## TASK BRIEF:
Using the data below, count the lines where "faultOf" appears, and answer with the number alone.

## RECORDS SUPPLIED:
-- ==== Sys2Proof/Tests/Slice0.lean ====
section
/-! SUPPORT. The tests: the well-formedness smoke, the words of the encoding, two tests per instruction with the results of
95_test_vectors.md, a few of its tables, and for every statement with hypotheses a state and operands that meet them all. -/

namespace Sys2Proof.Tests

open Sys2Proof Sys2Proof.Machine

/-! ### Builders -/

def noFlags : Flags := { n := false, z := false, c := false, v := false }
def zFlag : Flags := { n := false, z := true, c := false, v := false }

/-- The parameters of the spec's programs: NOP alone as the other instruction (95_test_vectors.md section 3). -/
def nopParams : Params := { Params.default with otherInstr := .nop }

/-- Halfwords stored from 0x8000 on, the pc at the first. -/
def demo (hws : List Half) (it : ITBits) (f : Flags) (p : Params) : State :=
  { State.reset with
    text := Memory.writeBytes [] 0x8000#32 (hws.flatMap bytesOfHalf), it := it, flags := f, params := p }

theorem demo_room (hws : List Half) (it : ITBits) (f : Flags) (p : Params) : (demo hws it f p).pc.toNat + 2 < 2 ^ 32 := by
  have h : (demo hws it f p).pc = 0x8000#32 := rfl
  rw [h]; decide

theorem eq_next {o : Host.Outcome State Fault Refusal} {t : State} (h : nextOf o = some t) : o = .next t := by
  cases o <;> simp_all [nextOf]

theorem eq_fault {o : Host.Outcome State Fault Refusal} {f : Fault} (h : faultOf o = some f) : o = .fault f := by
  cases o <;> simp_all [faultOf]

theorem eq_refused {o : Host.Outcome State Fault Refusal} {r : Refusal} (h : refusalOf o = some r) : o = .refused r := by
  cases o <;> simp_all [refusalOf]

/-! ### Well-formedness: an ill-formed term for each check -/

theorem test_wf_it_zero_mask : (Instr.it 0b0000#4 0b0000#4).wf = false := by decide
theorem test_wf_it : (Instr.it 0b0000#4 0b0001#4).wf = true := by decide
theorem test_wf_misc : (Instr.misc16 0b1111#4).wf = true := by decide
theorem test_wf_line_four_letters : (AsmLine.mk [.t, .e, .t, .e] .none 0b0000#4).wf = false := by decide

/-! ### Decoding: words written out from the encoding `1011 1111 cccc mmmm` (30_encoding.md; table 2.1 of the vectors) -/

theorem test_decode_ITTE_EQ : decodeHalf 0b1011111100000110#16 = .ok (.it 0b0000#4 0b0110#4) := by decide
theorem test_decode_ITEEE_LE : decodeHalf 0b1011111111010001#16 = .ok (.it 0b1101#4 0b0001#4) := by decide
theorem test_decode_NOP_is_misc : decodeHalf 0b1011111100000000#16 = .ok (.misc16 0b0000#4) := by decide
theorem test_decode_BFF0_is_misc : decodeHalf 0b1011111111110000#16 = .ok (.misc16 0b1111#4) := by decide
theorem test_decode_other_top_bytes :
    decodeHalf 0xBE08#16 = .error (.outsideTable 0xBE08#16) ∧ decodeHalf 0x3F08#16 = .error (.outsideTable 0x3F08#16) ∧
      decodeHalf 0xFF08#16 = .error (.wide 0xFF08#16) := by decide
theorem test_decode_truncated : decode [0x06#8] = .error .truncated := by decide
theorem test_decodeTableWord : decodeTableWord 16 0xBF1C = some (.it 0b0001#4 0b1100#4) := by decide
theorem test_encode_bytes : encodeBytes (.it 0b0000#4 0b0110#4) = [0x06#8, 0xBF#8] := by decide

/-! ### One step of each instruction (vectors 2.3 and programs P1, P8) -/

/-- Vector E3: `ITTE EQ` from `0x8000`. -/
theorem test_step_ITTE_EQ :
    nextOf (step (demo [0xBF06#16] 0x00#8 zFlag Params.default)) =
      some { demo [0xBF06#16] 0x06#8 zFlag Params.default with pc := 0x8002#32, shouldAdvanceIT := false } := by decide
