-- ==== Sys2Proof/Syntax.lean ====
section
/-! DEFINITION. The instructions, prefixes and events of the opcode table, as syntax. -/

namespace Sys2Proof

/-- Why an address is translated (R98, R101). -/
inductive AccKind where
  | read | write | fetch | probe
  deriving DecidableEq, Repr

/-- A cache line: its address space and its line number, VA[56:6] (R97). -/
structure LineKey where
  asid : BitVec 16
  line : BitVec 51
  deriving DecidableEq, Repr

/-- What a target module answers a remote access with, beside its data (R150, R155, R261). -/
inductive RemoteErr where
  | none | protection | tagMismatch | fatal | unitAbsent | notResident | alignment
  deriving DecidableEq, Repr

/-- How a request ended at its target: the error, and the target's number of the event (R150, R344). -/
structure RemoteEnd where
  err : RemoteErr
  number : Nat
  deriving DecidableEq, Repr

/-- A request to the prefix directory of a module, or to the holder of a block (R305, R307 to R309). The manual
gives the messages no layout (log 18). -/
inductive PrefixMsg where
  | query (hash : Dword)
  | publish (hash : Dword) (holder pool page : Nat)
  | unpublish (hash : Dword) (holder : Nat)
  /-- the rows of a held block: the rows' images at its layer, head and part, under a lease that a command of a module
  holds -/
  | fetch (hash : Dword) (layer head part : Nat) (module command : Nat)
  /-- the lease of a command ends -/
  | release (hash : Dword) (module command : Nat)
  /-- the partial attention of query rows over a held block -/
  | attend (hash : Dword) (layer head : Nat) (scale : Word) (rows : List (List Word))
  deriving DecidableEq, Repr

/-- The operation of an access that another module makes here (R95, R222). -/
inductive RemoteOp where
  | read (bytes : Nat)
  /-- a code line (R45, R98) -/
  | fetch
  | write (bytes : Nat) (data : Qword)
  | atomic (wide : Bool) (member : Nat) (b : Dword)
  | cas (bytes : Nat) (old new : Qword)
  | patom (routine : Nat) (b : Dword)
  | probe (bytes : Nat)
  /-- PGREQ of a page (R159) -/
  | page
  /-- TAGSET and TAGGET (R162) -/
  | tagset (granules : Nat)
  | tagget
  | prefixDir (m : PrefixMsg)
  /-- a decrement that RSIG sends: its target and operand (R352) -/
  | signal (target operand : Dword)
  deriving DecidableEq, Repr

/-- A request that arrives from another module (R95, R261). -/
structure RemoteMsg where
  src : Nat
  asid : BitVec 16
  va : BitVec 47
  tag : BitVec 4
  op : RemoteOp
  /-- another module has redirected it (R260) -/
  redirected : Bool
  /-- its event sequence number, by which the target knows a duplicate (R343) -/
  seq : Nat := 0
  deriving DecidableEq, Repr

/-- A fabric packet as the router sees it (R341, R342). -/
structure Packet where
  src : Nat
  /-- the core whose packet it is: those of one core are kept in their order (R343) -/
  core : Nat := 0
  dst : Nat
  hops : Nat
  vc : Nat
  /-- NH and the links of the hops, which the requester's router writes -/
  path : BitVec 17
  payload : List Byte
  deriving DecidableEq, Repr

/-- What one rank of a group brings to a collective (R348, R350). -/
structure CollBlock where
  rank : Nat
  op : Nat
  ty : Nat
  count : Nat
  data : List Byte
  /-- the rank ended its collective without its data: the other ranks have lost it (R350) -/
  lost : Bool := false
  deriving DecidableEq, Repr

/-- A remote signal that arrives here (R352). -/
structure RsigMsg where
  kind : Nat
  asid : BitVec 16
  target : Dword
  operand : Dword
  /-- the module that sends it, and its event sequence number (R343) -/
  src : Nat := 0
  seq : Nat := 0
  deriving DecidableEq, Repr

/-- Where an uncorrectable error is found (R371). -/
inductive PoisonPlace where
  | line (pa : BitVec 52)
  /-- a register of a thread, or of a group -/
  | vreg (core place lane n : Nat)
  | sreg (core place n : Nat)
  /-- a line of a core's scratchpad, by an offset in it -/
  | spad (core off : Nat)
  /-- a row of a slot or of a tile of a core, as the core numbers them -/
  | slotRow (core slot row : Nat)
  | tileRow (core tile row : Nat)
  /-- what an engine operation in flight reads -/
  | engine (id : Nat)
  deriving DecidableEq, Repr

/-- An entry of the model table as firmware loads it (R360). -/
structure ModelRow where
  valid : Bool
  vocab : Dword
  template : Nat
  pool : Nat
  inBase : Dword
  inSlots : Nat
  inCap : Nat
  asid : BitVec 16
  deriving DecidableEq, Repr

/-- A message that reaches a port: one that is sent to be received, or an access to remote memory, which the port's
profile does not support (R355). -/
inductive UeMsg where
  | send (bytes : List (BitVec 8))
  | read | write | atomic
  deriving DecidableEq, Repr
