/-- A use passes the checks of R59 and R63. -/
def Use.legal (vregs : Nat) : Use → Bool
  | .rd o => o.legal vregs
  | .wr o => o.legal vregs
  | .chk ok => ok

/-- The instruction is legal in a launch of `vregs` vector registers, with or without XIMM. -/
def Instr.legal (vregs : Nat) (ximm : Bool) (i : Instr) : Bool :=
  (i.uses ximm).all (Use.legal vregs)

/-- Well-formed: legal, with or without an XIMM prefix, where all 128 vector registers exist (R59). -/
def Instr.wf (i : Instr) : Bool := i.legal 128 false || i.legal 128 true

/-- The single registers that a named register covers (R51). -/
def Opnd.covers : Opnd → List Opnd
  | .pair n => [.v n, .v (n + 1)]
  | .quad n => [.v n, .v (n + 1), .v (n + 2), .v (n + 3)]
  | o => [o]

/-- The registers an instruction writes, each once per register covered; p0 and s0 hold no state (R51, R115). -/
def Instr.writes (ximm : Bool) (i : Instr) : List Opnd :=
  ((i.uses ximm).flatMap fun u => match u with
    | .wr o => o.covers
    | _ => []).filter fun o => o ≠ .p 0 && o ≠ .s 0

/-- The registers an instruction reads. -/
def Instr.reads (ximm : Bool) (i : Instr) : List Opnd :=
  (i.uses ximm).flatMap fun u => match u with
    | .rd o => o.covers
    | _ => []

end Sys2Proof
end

## PROBLEM SOLUTION:
2